Serious and/or frequently occurring (≥5% incidence) related adverse reactions based on a pooled analysis of 150 patients treated with Fabrazyme consisted of one or more of the following: chills, pyrexia, feeling hot or cold, dyspnea, nausea, flushing, headache, vomiting, paresthesia, fatigue, pruritus, pain in extremity, hypertension, chest pain, throat tightness, abdominal pain, dizziness, tachycardia, nasal congestion, diarrhea, edema peripheral, myalgia, back pain, pallor, bradycardia, urticaria, hypotension, face edema, rash, and somnolence. The occurrence of somnolence can be attributed to clinical trial specified pretreatment with antihistamines. Most infusion-related reactions requiring intervention were ameliorated with slowing of the infusion rate, temporarily stopping the infusion, and/or administration of antipyretics, antihistamines, or steroids.

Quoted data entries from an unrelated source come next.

-- ==== Sys2Proof/Machine/Evm.lean ====
section
/-!
DEFINITION. The commands of 20_event_matrix: registration, gates and delivery (R479 to R485), timers (R481), channel
configuration with its loop check (R487, R488) and protection (R489).
-/
namespace Sys2Proof.Machine

/-- The matrix takes events (R484). -/
def evmOn (s : State) : Bool := isSet s pEvm HDR.CTRL_EN && !isSet s pEvm HDR.CTRL_FREEZE

/-- The level of a gate code (R482): `trig` the levels of TRIG_IN; reserved codes give 0. -/
def gateLevel (s : State) (trig g : Nat) : Bool :=
  if g = 0 then true
  else if g ≤ 8 then decide (bit (getF s pEvm EVM.GATE_SW_GATE_SW) (g - 1) = 1)
  else if 0x10 ≤ g ∧ g < 0x60 then isSet s pMon MON.MON_STAT_LIVE (g - 0x10)
  else if g = 0x60 then patRuns s
  else if 0x61 ≤ g ∧ g ≤ 0x64 then decide (bit trig (g - 0x61) = 1)
  else if 0x80 ≤ g ∧ g < 0xA0 then tilePresent s (g - 0x80) && tileRunning s (g - 0x80)
  else false

/-- A channel registers an event at edge `e` (R482 to R484): blocked by its gate, or on its way to its destination. -/
def register (c e trig : Nat) (s : State) : State :=
  if gateLevel s trig (getF s pEvm EVM.CH_GATE_GSEL c) != isSet s pEvm EVM.CH_CFG_GINV c then
    let d := getF s pEvm EVM.CH_CFG_DST c
    let x : EvmEvent := { chan := c, dst := if d ≤ 0x11 then d else 0, irq := isSet s pEvm EVM.CH_CFG_IRQ c, due := e + 8 }
    { s with evm := { s.evm with flight := s.evm.flight ++ [x] } }
  else incSat pEvm EVM.CH_CNT_GATED c s

/-- The channels in use whose source is `src`. -/
def takers (s : State) (src : Nat) : List Nat :=
  (List.range 64).filter (fun c => isSet s pEvm EVM.CH_CFG_EN c && decide (getF s pEvm EVM.CH_CFG_SRC c = src))

/-- The events of the oldest MCLK edge that has come are registered (R483 to R485). -/
def execEvmRegister (trig : Nat) (s : State) : Res1 :=
  match s.evm.raised.map (fun r => evmEdge r.2) with
  | [] => .next s
  | x :: xs =>
    let e := xs.foldl min x
    if mfc s < e then .next s
    else
      let here := (s.evm.raised.filter (fun r => evmEdge r.2 = e)).map (fun r => r.1)
      let s := { s with evm := { s.evm with raised := s.evm.raised.filter (fun r => evmEdge r.2 ≠ e) } }
      if !evmOn s then .next s
      else .next (forAll ((List.range 64).filter (fun c => isSet s pEvm EVM.CH_CFG_EN c)) (fun c s =>
        let n := (here.filter (fun r => r ≠ 0 ∧ r = getF s pEvm EVM.CH_CFG_SRC c)).length
        if n = 0 then s else register c e trig (addSat pEvm EVM.MERGE_CNT (n - 1) 0 s)) s)

/-- A wake-up line taken (R485). -/
def wake (w : Nat) (s : State) : State :=
  if bit (getF s pEvm EVM.WAKE_STAT_PEND) w = 1 then
    errRec pEvm 0x22 0 0 w 0 (irqBit pEvm 2 (putF pEvm EVM.WAKE_STAT_OVR (setBit (getF s pEvm EVM.WAKE_STAT_OVR) w) 0 s))
  else urge (.wake w) (putF pEvm EVM.WAKE_STAT_PEND (setBit (getF s pEvm EVM.WAKE_STAT_PEND) w) 0 s)

/-- A delivery to a destination (R480, R485): `f` the delivery fc on the management clock; a pattern starts by TIME. -/
def deliverTo (d f : Nat) (s : State) : State :=
  if d = 0 then s
  else if d ≤ 4 then (if bit (getF s pBia BIA.BIA_CTL_EVM_EN) (d - 1) = 1 then strobe (d - 1) s else s)
  else if d ≤ 8 then (if isSet s pHkp HKP.INJ_EVM_EN (d - 5) then injTrigger (d - 5) s else s)
  else if d = 9 then (if patSrc s = 2 then patTrigger (now s - (mfc s - f)) s else s)
  else wake (d - 10) s

/-- The cycle of a destination's clock in which a delivery of fc `f` falls (R483, R485): HCLK for strobes and injections,
MCLK for the rest. -/
def dstCycle (d f : Nat) : Nat := if 1 ≤ d ∧ d ≤ 8 then (f + 15) / 16 else f / 4

/-- HIT_MAP of a channel. -/
def setHit (c : Nat) (s : State) : State :=
  irqBit pEvm 0 (putF pEvm EVM.HIT_MAP (setBit (getF s pEvm EVM.HIT_MAP (c / 32)) (c % 32)) (c / 32) s)

/-- The oldest registered event is delivered, 2 mc after its edge (R483, R485); the channels that take its channel's output
register it at that edge. -/
def execEvmDeliver (trig : Nat) (s : State) : Res1 :=
  match s.evm.flight with
  | [] => .next s
  | x0 :: xs =>
    let x := xs.foldl (fun m y => if y.due < m.due then y else m) x0
    if mfc s < x.due then .next s
    else
      let s := { s with evm := { s.evm with flight := s.evm.flight.erase x } }
      let s := incSat pEvm EVM.CH_CNT_EVT x.chan s
      let s := if x.irq then setHit x.chan s else s
      let cyc := dstCycle x.dst x.due + 1
      let s := if x.dst = 0 then s
        else if smGet 0 x.dst s.evm.last = cyc then incSat pEvm EVM.MERGE_CNT 0 s
        else deliverTo x.dst x.due { s with evm := { s.evm with last := smSet x.dst cyc s.evm.last } }
      .next (if evmOn s then forAll (takers s (0x180 + x.chan)) (fun c s => register c x.due trig s) s else s)

/-- Timer `t` fires where TIME / 4 modulo PERIOD equals PHASE, once at an edge (R481). -/
def execEvmTimer (t : Nat) (s : State) : Res1 :=
  let per := getF s pEvm EVM.TMR_PER_PERIOD t
  .next (if per ≠ 0 ∧ evmOn s = true ∧ isSet s 1 CLK.SYNC_STAT_TIME_VALID = true ∧ isSet s 1 CLK.PLL_STAT_LOCK = true
      ∧ now s / 4 % per = getF s pEvm EVM.TMR_PH_PHASE t
      ∧ s.evm.raised.all (fun r => r.1 ≠ 0x0F4 + t || r.2 / 4 ≠ mfc s / 4) = true then raiseSrc (0x0F4 + t) s else s)

/-! ### Loops (R487, R488) -/

/-- Whether a source lies in the cause set of a destination (R487). -/
def causes (dst src : Nat) : Bool :=
  if 1 ≤ dst ∧ dst ≤ 4 then (decide (0x40 ≤ src) && decide (src < 0x80)) || (decide (0x0DE ≤ src) && decide (src ≤ 0x0ED))
  else if 5 ≤ dst ∧ dst ≤ 8 then decide (0x0C0 ≤ src) && decide (src ≤ 0x0EF)
  else if dst = 9 then decide (src = 0x0F0)
  else false

/-- The CH_CFG words of the channels in use, with channel `c` holding `w`. -/
def usedChans (s : State) (c : Nat) (w : Word) : List (Nat × Word) :=
  ((List.range 64).map (fun a => (a, if a = c then w else rdWord s (EVM.CH_CFG.addr pEvm a)))).filter
    (fun e => EVM.CH_CFG_EN.of e.2 = 1)

/-- The feeds relation of R487. -/
def feeds (a b : Nat × Word) : Bool :=
  decide (EVM.CH_CFG_SRC.of b.2 = 0x180 + a.1) || causes (EVM.CH_CFG_DST.of a.2) (EVM.CH_CFG_SRC.of b.2)

/-- The channels that the ones of a list reach in up to `n` steps. -/
def reach (l : List (Nat × Word)) : Nat → List (Nat × Word) → List (Nat × Word)
  | 0, r => r
  | n + 1, r => reach l n (r ++ l.filter (fun b => !r.contains b && r.any (fun a => feeds a b)))

/-- The channels that channel `c` feeds, directly or through others. -/
def fedBy (l : List (Nat × Word)) (c : Nat) : List Nat :=
  (reach l 64 (l.filter (fun b => l.any (fun a => decide (a.1 = c) && feeds a b)))).map (fun e => e.1)

/-- Another channel of a cycle through channel `c` of the used channels, the lowest; `c` itself where it only feeds itself. None
where there is no cycle. -/
def cycleOf (l : List (Nat × Word)) (c : Nat) : Option Nat :=
  if c ∈ fedBy l c then some (((fedBy l c).filter (fun x => x ≠ c ∧ c ∈ fedBy l x)).foldl (fun m x => if m = c ∨ x < m then x else m) c)
  else none

/-! ### Protection (R489) -/

/-- What the protection of channel `c` makes of a write to its register at page offset `o` (R489): another requester's, or a
locked one, is discarded with its record. -/
def chanGuard (who : Requester) (c o : Nat) (effect : State → State) (s : State) : State :=
  let own := getF s pEvm EVM.CH_PROT_OWN c
  if getF s pEvm EVM.PROT_MODE = 1 ∧ own ≠ 0 ∧ own ≠ reqCode who then ownViol who pEvm o s
  else if getF s pEvm EVM.PROT_MODE = 2 ∧ isSet s pEvm EVM.CH_PROT_LK c = true then lockViol who pEvm o s
  else effect s

/-- A channel whose registers another requester than its owner reads as 0 (R489). -/
def hiddenChan (s : State) (who : Requester) (c : Nat) : Bool :=
  let own := getF s pEvm EVM.CH_PROT_OWN c
  decide (getF s pEvm EVM.PROT_MODE = 1) && isSet s pEvm EVM.CH_PROT_SEC c && decide (own ≠ 0) && decide (own ≠ reqCode who)

/-- A source that names the output of a secured channel of another owner (R489). -/
def secured (s : State) (c : Nat) (w : Word) : Bool :=
  let src := EVM.CH_CFG_SRC.of w
  decide (getF s pEvm EVM.PROT_MODE = 1) && decide (0x180 ≤ src) && decide (src < 0x1C0)
    && isSet s pEvm EVM.CH_PROT_SEC (src - 0x180)
    && decide (getF s pEvm EVM.CH_PROT_OWN (src - 0x180) ≠ getF s pEvm EVM.CH_PROT_OWN c)

/-- A write of CH_CFG[c] that has passed the page's own gates (R488, R489). -/
def chCfgWrite (who : Requester) (c : Nat) (w : Word) (s : State) : State :=
  let o := 0x100 + 0x10 * c
  chanGuard who c o (fun s =>
    if secured s c w then ownViol who pEvm o s
    else match (if EVM.CH_CFG_EN.of w = 1 then cycleOf (usedChans s c w) c else none) with
      | some x => errRec pEvm 0x20 0 0 (c + 256 * x) 0 (incSat pEvm EVM.LOOP_CNT_LOOP_CNT 0 (irqBit pEvm 1 s))
      | none => writeReg who pEvm o w s) s

/-- A write of CH_CFG[c] (R488, R489). -/
def execEvmChCfgWrite (who : Requester) (c w : Nat) (s : State) : Res1 :=
  .next (busGate who pEvm (0x100 + 0x10 * c) (chCfgWrite who c (BitVec.ofNat 32 w)) s)

/-- The effect of a write of PROT (R489, R486): the first 1 or 2 fixes the mode, and Hoop firmware claims or locks channel
63. -/
def protWrite (v : Nat) (s : State) : State :=
  if isSet s pEvm EVM.PROT_FIXED then errRec pEvm 0x21 0 0 v 0 s
  else if v = 0 ∨ v = 3 then s
  else
    let s := putF pEvm EVM.PROT_FIXED 1 0 (putF pEvm EVM.PROT_MODE v 0 s)
    if !s.boot.fw then s
    else if v = 1 then putF pEvm EVM.CH_PROT_OWN 2 63 s
    else putF pEvm EVM.CH_PROT_LK 1 63 s

/-- A write of PROT.MODE (R489). -/
def execEvmProtWrite (who : Requester) (v : Nat) (s : State) : Res1 := .next (viaBus who pEvm EVM.PROT_MODE 0 v (protWrite v) s)

end Sys2Proof.Machine
end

Other reported serious adverse events included stroke, pain, ataxia, bradycardia, cardiac arrhythmia, cardiac arrest, decreased cardiac output, vertigo, and nephrotic syndrome. These adverse events also occur as manifestations of Fabry disease; an alteration in frequency or severity cannot be determined from the small numbers of patients studied.

Adverse Reactions in Pediatric Patients

The safety profile of Fabrazyme in pediatric Fabry disease patients, ages 8 to 16 years, was found to be consistent with that seen in adults [see Use in Specific Populations (8.4) and Clinical Studies (14)]. The safety of Fabrazyme in patients younger than 8 years of age has not been evaluated.